/-- Places tell which records there are. -/
theorem Part.isSome_of_places (h : d.places = c.places) (k : Nat) : (d.rec? k).isSome = (c.rec? k).isSome := by
  have hk : (d.rec? k).map Rec.place = (c.rec? k).map Rec.place := congrFun (congrArg Prod.snd h) k
  rw [← Option.isSome_map (f := Rec.place), hk, Option.isSome_map]

/-! ### Operations that move a pod -/

/-- What stands between two states when record n has left its place: no location names it, and every other record and
location is as it was. -/
structure Part.Left (c d : Part) (n : Nat) : Prop where
  accords : d.accords
  none : ∀ l, (d.occ l).resident ≠ some n
  others : ∀ l k, k ≠ n → ((d.occ l).resident = some k ↔ (c.occ l).resident = some k)
  recs : ∀ k, (d.rec? k).isSome = (c.rec? k).isSome

/-- A record that stands nowhere has left its place. -/
theorem Part.Left.of_places {e : Part} {n : Nat} (h : c.Left d n) (hs : e.sound) (he : e.places = d.places) :
    c.Left e n := by
  have ho : ∀ l, (e.occ l).resident = (d.occ l).resident := fun l => congrFun (congrArg Prod.fst he) l
  exact ⟨⟨hs, h.accords.2.of_places he⟩, fun l => ho l ▸ h.none l, fun l k hk => ho l ▸ h.others l k hk,
    fun k => (Part.isSome_of_places he k).trans (h.recs k)⟩

theorem Part.vacate_rec (n k : Nat) (o : Occ) : (c.vacate n o).rec? k = c.rec? k := by
  unfold Part.vacate
  split
  · split
    · exact Part.setOcc_rec _ _ _
    · rfl
  · rfl

theorem Part.vacate_sound {n : Nat} {o : Occ} (h : c.sound) : (c.vacate n o).sound := free_sound.vacate h

/-- The place a record leaves names nobody, and every other location names whom it named. -/
theorem Part.vacate_resident {n : Nat} {o : Occ} (h : c.accords) (ho : o.resident = none) (l : Nat) :
    ((c.vacate n o).occ l).resident = if (c.occ l).resident = some n then none else (c.occ l).resident := by
  have ha := h.2 n
  unfold Part.vacate
  split
  · split
    · rw [Part.setOcc_occ h.1]
      grind
    · grind
  · grind

theorem Part.left_unplace {n : Nat} {o : Occ} {f : Rec → Rec} (h : c.accords) (ho : o.resident = none)
    (hf : ∀ r, (f r).id = r.id ∧ ∀ l, (f r).place ≠ .loc l) : c.Left ((c.vacate n o).updRec n f) n := by
  have hv := fun l => Part.vacate_resident (n := n) h ho l
  have ha := h.2
  unfold Part.agrees at ha
  have hr : ∀ k, ((c.vacate n o).updRec n f).rec? k = if k = n then (c.rec? n).map f else c.rec? k := fun k => by
    rw [Part.updRec_rec, Part.vacate_rec, Part.vacate_rec]
  refine ⟨⟨free_sound.updRec (fun r => (hf r).1) (Part.vacate_sound h.1), fun m l => ?_⟩, fun l => ?_, fun l k hk => ?_,
    fun k => ?_⟩
  · have hm : ∀ r, (c.rec? n).map f = some r → r.place ≠ .loc l := fun r q => by
      obtain ⟨w, _, rfl⟩ := Option.map_eq_some_iff.1 q
      exact (hf w).2 l
    simp only [hr, hv, Part.updRec_occ]
    have := ha m l
    by_cases e : m = n <;> grind
  all_goals simp only [hr, hv, Part.updRec_occ]
  all_goals grind

/-- A Kept0 operation leaves the places as they are. -/
theorem Part.places_via (hk : ∀ x, c.sound ∧ c.places = x → d.sound ∧ d.places = x) (h : c.sound) :
    d.sound ∧ d.places = c.places := hk _ ⟨h, rfl⟩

▬▬▬▬▬▬▬▬▬▬

# TASK INSTRUCTIONS
Return, please, every line from the one that contains "exact ⟨⟨hs, h.accords.2.of_places" through the final line of the listing, exactly, and no others.

# RESULT OF THE TASK
  exact ⟨⟨hs, h.accords.2.of_places he⟩, fun l => ho l ▸ h.none l, fun l k hk => ho l ▸ h.others l k hk,
    fun k => (Part.isSome_of_places he k).trans (h.recs k)⟩

theorem Part.vacate_rec (n k : Nat) (o : Occ) : (c.vacate n o).rec? k = c.rec? k := by
  unfold Part.vacate
  split
  · split
    · exact Part.setOcc_rec _ _ _
    · rfl
  · rfl

theorem Part.vacate_sound {n : Nat} {o : Occ} (h : c.sound) : (c.vacate n o).sound := free_sound.vacate h

/-- The place a record leaves names nobody, and every other location names whom it named. -/
theorem Part.vacate_resident {n : Nat} {o : Occ} (h : c.accords) (ho : o.resident = none) (l : Nat) :
    ((c.vacate n o).occ l).resident = if (c.occ l).resident = some n then none else (c.occ l).resident := by
  have ha := h.2 n
  unfold Part.vacate
  split
  · split
    · rw [Part.setOcc_occ h.1]
      grind
    · grind
  · grind

theorem Part.left_unplace {n : Nat} {o : Occ} {f : Rec → Rec} (h : c.accords) (ho : o.resident = none)
    (hf : ∀ r, (f r).id = r.id ∧ ∀ l, (f r).place ≠ .loc l) : c.Left ((c.vacate n o).updRec n f) n := by
  have hv := fun l => Part.vacate_resident (n := n) h ho l
  have ha := h.2
  unfold Part.agrees at ha
  have hr : ∀ k, ((c.vacate n o).updRec n f).rec? k = if k = n then (c.rec? n).map f else c.rec? k := fun k => by
    rw [Part.updRec_rec, Part.vacate_rec, Part.vacate_rec]
  refine ⟨⟨free_sound.updRec (fun r => (hf r).1) (Part.vacate_sound h.1), fun m l => ?_⟩, fun l => ?_, fun l k hk => ?_,
    fun k => ?_⟩
  · have hm : ∀ r, (c.rec? n).map f = some r → r.place ≠ .loc l := fun r q => by
      obtain ⟨w, _, rfl⟩ := Option.map_eq_some_iff.1 q
      exact (hf w).2 l
    simp only [hr, hv, Part.updRec_occ]
    have := ha m l
    by_cases e : m = n <;> grind
  all_goals simp only [hr, hv, Part.updRec_occ]
  all_goals grind

/-- A Kept0 operation leaves the places as they are. -/
theorem Part.places_via (hk : ∀ x, c.sound ∧ c.places = x → d.sound ∧ d.places = x) (h : c.sound) :
    d.sound ∧ d.places = c.places := hk _ ⟨h, rfl⟩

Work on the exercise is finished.